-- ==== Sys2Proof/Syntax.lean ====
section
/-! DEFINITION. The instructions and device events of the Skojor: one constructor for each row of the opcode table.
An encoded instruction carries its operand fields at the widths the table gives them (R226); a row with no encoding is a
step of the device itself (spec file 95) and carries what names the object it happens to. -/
* * *
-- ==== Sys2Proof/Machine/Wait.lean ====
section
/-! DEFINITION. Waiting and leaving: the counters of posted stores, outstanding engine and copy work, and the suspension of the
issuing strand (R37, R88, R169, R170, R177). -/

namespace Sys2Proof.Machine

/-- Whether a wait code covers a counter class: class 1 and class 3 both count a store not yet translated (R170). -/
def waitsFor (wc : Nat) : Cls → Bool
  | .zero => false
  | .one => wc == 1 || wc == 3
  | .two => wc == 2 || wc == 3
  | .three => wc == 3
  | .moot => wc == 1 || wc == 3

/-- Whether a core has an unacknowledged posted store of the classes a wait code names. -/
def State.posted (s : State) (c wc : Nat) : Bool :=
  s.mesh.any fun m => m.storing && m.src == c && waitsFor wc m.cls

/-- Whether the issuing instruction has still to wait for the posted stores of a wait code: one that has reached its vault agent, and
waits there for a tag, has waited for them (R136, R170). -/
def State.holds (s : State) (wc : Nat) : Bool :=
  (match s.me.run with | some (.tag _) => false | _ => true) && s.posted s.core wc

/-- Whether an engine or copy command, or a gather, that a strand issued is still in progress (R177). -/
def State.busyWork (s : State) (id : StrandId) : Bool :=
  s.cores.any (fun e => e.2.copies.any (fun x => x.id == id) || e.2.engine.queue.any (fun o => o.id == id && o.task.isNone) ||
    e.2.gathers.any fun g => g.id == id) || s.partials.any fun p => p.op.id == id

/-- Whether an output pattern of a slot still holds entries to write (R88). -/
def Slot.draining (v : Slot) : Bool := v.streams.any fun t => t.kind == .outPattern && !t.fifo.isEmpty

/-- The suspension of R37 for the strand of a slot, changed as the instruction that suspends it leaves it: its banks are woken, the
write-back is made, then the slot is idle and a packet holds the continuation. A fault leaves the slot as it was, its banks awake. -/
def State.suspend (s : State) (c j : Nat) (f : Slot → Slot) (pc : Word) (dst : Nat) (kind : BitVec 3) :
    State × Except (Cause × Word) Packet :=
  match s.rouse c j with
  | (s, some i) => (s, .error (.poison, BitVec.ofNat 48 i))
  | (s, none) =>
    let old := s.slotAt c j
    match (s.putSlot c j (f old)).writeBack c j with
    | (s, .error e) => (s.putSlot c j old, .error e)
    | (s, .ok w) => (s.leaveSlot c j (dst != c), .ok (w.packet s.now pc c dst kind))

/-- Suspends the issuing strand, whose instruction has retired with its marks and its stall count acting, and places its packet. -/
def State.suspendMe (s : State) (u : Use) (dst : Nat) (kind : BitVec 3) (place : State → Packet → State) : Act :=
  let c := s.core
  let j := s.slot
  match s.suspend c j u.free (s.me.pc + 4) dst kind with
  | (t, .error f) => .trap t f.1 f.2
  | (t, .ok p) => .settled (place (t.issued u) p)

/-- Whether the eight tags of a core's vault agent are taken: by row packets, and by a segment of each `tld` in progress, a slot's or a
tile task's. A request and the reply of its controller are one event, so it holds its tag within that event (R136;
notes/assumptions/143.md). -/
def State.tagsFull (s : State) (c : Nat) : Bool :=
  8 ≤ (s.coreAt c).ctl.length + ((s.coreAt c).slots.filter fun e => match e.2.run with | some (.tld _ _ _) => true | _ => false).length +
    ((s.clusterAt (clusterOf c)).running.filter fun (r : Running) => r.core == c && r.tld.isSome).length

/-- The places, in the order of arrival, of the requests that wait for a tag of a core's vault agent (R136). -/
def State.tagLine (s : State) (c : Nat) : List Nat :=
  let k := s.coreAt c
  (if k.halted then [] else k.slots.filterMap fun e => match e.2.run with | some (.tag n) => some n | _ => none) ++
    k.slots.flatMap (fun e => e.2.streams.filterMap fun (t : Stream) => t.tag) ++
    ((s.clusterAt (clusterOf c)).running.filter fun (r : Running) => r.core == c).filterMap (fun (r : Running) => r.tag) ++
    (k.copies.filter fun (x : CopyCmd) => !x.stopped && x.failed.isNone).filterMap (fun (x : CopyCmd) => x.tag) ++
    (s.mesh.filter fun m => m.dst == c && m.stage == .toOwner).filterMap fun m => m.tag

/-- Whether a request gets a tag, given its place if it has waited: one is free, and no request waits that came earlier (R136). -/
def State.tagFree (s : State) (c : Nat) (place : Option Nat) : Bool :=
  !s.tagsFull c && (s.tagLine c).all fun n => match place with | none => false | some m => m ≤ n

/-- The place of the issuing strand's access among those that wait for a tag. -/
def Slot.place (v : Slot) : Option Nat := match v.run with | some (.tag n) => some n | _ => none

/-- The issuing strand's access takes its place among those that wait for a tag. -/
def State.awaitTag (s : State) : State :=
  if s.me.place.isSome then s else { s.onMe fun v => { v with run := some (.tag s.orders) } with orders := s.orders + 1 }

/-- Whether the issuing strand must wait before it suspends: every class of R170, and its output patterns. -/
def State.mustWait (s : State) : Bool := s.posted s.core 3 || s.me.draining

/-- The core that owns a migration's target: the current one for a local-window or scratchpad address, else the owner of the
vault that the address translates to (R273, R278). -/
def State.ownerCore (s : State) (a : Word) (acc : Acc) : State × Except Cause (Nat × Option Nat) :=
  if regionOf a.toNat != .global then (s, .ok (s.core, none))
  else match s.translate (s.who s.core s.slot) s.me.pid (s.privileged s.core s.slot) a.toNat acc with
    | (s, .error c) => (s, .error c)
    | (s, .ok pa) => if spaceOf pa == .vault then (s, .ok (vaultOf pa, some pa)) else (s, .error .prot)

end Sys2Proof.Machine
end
==
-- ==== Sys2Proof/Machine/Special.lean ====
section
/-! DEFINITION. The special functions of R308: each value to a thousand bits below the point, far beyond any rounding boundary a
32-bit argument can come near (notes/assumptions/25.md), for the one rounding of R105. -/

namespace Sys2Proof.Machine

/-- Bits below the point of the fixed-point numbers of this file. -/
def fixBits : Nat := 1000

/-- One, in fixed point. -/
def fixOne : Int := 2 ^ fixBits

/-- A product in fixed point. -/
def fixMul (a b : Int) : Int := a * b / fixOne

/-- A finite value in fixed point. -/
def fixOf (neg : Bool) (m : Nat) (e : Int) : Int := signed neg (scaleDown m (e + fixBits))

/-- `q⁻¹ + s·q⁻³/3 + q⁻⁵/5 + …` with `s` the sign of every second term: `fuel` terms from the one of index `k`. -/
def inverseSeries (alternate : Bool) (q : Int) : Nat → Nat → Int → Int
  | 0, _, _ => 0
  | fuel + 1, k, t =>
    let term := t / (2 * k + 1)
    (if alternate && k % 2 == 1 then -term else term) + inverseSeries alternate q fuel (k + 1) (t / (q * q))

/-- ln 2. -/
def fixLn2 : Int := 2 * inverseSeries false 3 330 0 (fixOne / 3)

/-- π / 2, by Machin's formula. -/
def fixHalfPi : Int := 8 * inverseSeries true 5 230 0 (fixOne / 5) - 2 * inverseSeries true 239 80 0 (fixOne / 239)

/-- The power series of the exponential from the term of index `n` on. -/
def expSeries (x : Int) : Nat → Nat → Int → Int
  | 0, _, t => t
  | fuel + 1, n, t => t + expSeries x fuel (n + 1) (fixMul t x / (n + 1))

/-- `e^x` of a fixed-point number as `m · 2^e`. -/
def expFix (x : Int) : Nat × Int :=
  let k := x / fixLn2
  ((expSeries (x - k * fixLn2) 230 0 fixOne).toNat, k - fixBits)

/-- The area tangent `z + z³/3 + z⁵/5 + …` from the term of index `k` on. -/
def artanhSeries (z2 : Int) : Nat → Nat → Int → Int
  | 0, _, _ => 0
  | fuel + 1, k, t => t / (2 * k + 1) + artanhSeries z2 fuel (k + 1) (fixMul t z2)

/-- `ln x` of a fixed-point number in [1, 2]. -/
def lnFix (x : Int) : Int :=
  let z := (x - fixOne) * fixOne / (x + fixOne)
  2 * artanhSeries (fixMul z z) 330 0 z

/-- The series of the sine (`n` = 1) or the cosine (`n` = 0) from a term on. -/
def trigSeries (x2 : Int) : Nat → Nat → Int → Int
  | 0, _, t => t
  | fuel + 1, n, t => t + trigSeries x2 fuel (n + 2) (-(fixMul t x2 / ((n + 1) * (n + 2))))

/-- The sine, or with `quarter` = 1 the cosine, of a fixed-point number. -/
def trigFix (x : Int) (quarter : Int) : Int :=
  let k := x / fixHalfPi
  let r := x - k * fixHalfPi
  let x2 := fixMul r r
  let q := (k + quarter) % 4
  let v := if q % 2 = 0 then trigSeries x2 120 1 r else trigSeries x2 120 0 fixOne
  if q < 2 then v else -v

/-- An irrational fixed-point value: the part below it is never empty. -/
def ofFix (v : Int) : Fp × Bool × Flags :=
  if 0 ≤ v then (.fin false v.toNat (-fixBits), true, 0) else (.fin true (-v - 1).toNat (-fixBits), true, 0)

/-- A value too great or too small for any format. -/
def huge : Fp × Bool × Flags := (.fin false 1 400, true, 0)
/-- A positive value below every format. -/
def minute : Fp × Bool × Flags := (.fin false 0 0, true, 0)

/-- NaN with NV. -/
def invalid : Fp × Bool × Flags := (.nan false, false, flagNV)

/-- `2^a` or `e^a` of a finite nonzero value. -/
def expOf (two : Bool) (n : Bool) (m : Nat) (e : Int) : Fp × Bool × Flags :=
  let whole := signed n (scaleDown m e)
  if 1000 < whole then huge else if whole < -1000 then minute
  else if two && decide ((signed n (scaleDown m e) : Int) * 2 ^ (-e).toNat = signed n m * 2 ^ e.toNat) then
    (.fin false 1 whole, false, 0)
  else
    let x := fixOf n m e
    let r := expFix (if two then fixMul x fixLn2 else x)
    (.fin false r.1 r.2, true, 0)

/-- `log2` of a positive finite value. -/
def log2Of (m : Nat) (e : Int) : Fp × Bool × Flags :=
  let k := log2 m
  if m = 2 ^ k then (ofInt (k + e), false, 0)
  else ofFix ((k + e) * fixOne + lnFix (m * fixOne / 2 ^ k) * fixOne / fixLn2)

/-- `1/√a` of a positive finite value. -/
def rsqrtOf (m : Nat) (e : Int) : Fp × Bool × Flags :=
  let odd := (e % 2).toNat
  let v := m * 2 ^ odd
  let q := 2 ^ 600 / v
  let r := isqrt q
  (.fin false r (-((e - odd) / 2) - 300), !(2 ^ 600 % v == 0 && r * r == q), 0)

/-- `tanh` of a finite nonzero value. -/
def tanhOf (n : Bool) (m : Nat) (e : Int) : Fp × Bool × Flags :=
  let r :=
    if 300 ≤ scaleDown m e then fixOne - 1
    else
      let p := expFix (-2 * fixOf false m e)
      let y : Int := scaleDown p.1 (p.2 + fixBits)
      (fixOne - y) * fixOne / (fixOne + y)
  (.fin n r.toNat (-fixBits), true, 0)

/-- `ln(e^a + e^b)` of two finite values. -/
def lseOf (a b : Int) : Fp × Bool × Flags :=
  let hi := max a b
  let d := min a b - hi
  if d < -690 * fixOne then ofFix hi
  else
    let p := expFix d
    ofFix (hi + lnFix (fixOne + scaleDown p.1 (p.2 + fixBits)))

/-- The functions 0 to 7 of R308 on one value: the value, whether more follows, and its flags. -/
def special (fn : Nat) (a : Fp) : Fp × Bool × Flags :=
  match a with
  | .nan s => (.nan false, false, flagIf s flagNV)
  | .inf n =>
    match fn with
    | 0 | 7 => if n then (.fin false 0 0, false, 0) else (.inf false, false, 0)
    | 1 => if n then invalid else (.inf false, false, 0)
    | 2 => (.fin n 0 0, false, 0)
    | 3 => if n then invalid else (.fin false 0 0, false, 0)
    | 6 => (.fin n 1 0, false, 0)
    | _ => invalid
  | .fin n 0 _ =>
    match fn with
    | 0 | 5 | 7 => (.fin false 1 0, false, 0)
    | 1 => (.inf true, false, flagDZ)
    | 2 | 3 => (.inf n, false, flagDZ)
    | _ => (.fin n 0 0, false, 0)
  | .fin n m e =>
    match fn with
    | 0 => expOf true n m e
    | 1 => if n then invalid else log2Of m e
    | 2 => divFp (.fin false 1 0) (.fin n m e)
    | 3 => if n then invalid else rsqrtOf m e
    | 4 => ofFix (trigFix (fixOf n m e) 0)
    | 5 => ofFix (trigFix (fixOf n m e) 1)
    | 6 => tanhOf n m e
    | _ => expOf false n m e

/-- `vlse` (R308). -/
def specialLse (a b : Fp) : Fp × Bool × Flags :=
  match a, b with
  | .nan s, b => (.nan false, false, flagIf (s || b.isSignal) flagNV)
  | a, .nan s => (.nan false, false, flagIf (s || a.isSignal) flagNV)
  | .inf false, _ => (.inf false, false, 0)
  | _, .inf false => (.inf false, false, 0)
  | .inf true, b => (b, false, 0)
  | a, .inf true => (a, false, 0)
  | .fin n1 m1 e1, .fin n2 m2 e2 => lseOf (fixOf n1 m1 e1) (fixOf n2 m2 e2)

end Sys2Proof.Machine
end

* Task directions: Beginning with the line above that contains "def trigFix (x", copy each line exactly up to and including the line that contains "let p := expFix (-2 * fixOf false m e)", and go no further.

* Task answer:
def trigFix (x : Int) (quarter : Int) : Int :=
  let k := x / fixHalfPi
  let r := x - k * fixHalfPi
  let x2 := fixMul r r
  let q := (k + quarter) % 4
  let v := if q % 2 = 0 then trigSeries x2 120 1 r else trigSeries x2 120 0 fixOne
  if q < 2 then v else -v

/-- An irrational fixed-point value: the part below it is never empty. -/
def ofFix (v : Int) : Fp × Bool × Flags :=
  if 0 ≤ v then (.fin false v.toNat (-fixBits), true, 0) else (.fin true (-v - 1).toNat (-fixBits), true, 0)

/-- A value too great or too small for any format. -/
def huge : Fp × Bool × Flags := (.fin false 1 400, true, 0)
/-- A positive value below every format. -/
def minute : Fp × Bool × Flags := (.fin false 0 0, true, 0)

/-- NaN with NV. -/
def invalid : Fp × Bool × Flags := (.nan false, false, flagNV)

/-- `2^a` or `e^a` of a finite nonzero value. -/
def expOf (two : Bool) (n : Bool) (m : Nat) (e : Int) : Fp × Bool × Flags :=
  let whole := signed n (scaleDown m e)
  if 1000 < whole then huge else if whole < -1000 then minute
  else if two && decide ((signed n (scaleDown m e) : Int) * 2 ^ (-e).toNat = signed n m * 2 ^ e.toNat) then
    (.fin false 1 whole, false, 0)
  else
    let x := fixOf n m e
    let r := expFix (if two then fixMul x fixLn2 else x)
    (.fin false r.1 r.2, true, 0)

/-- `log2` of a positive finite value. -/
def log2Of (m : Nat) (e : Int) : Fp × Bool × Flags :=
  let k := log2 m
  if m = 2 ^ k then (ofInt (k + e), false, 0)
  else ofFix ((k + e) * fixOne + lnFix (m * fixOne / 2 ^ k) * fixOne / fixLn2)

/-- `1/√a` of a positive finite value. -/
def rsqrtOf (m : Nat) (e : Int) : Fp × Bool × Flags :=
  let odd := (e % 2).toNat
  let v := m * 2 ^ odd
  let q := 2 ^ 600 / v
  let r := isqrt q
  (.fin false r (-((e - odd) / 2) - 300), !(2 ^ 600 % v == 0 && r * r == q), 0)

/-- `tanh` of a finite nonzero value. -/
def tanhOf (n : Bool) (m : Nat) (e : Int) : Fp × Bool × Flags :=
  let r :=
    if 300 ≤ scaleDown m e then fixOne - 1
    else
      let p := expFix (-2 * fixOf false m e)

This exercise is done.